そのままではunityドック等に表示されないので、 体裁に拘りたければ、 先のページにしたがってランチャーファイルを作成。端末を開き、アイコン画像の取得

sudo wget http://upload.wikimedia.org/wikipedia/commons/2/21/Matlab_Logo.png -O /usr/share/icons/matlab.png

もちろん、 /usr/share/icons/matlab.pngとして保存すればoctaveのアイコンだろうがmathematicaのアイコンだろうが可能。
次に、 .desktopファイルの取得

sudo wget 'https://help.ubuntu.com/community/MATLAB?action=AttachFile&do=get&target=matlab-r2012a.desktop' -O /usr/share/applications/matlab.desktop

32bit版なので修正する必要がある。テキストエディタで開く.

sudo gedit /usr/share/applications/matlab.desktop

もちろんgedit以外のテキストエディタでもよい。
アイコンを表示させるため、.desktop ファイル内の記述

#StartupWMClass=com-mathworks-util-PostVMInit

をアンコメントアウト(頭の#を消す)。
次にに学生版(つまり64bit環境で32bit版を実行する場合)ならば

Exec=matlab

コメントアウト(頭に#をつける)し、

#Exec=matlab -arch=glnx86 -desktop

をアンコメントアウト
以上を保存しテキストエディタを閉じる。
これで起動できるようになった。
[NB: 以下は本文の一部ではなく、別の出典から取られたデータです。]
@[simp] theorem State.redDown_base (s : State) (f : Frame) : (State.redDown s f).base = s.base := by
  unfold State.redDown
  repeat' first
    | with_reducible rfl
    | with_reducible assumption
    | with_reducible refine (State.sendTo_base _ _).trans ?_
    | with_reducible refine (State.failRed_base _ _ _ _ _ _).trans ?_
    | with_reducible refine (State.updRed_base _ _ _ _).trans ?_
    | with_reducible refine (State.redWhole_base _ _ _ _ _ _).trans ?_
    | with_reducible refine State.foldl_keep (fun s a => ?_) ?_
    | with_reducible refine (State.pair_base (by assumption)).trans ?_
    | (intro x; refine State.step_have (s := s) x ?_ (fun hx => ?_); subst x)
    | intro x
    | (lift_lets -underBinder; intro x; refine State.step_have (s := s) x ?_ (fun hx => ?_); subst x)
    | (lift_lets -underBinder; intro x)
    | with_reducible refine State.ite_keep ?_ ?_
    | split

@[simp] theorem State.redLosses_base (s : State) : (State.redLosses s).base = s.base := by
  unfold State.redLosses
  repeat' first
    | with_reducible rfl
    | with_reducible assumption
    | with_reducible refine (State.failRed_base _ _ _ _ _ _).trans ?_
    | with_reducible refine State.foldl_keep (fun s a => ?_) ?_
    | with_reducible refine (State.pair_base (by assumption)).trans ?_
    | with_reducible refine State.ite_keep ?_ ?_
    | split

@[simp] theorem State.redTimeout_base (s : State) (q : Nat) (seq : Nat) : (State.redTimeout s q seq).base = s.base := by
  unfold State.redTimeout
  repeat' first
    | with_reducible rfl
    | with_reducible assumption
    | with_reducible refine (State.failRed_base _ _ _ _ _ _).trans ?_
    | with_reducible refine (State.redSpace_base _).trans ?_
    | with_reducible refine (State.pair_base (by assumption)).trans ?_
    | with_reducible refine State.ite_keep ?_ ?_
    | split

end Sys2Proof.Machine
end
自分は cairo dock を使用しているが、これでドラッグ&ドロップで簡単に登録できる。
次は起動後の不具合

シンボリック変数が使えない
syms a b;

のようにシンボリックリンク変数を宣言しようとしたところ、

Invalid MEX-file
'/usr/local/MATLAB/R2012a_Student/toolbox/symbolic/symbolic/mupadmex.mexglx':
libGL.so.1: cannot open shared object file: No such file or directory

というエラーが現れ実行できなかった。 libGL.so.1 にパスが通っていない?
locate等を使いパスを調べる。次に、調べたパスをLS_PRELOADに与えてMATLABを起動する。
例)

LD_PRELOAD=/usr/lib/i386-linux-gnu/mesa/libGL.so.1 matlab

たぶんだいたいの場合これと同じパスになるはず。
あるいは

sudo gedit /etc/ld.so.conf.d/matlab.conf

matlab.conf を作成し、 ライブラリへのPATHを記述。つまりファイル内に

/usr/lib/i386-linux-gnu/mesa/libGL.so.1

とだけ書いて保存し終了。
保存してテキストエディタ終了。 なお更新しないと反映されないので、

sudo /sbin/ldconfig

で更新する。これでシンボリック変数も使用できるようになった。

日本語の文字化け

MATLAB起動後も日本語が表示されるべき箇所が四角の羅列に文字化け(俗に言う豆腐?)している。
日本語のファイルを使うことが無いので放っておこうとも考えたが、 公式に解決方法が記載されていた。
ここの「Linux システムにアジア言語の文字が正しく表示されない」を参照。ただし、わかりにくいのでこちらも参考に。 とりあえず TakaoGothic を指定してみたが、 日本語に対応したフォントならおそらく何でも良いはず。 フォントフォルダにOSにすでにインストールされているフォントファイルへのシンボリックリンクを作れば良いので:

cd /usr/local/MATLAB/R2012a_Student/sys/java/jre/glnx86/jre/lib/fonts/
sudo mkdir fallback
sudo ln -s /usr/share/fonts/truetype/takao-gothic/Takao* ./fallback/.

/usr/.../R2012a_Student/のところはインストール時の設定やバージョンによって変わるので各自適当なものに置換してください。
これで自分は文字化けを解消できた。もう一方の fontconfig.properties を修正するやり方はよくわからなかったので無視。
インストール時の文字化けもこんな感じで解決できたのかもしれない。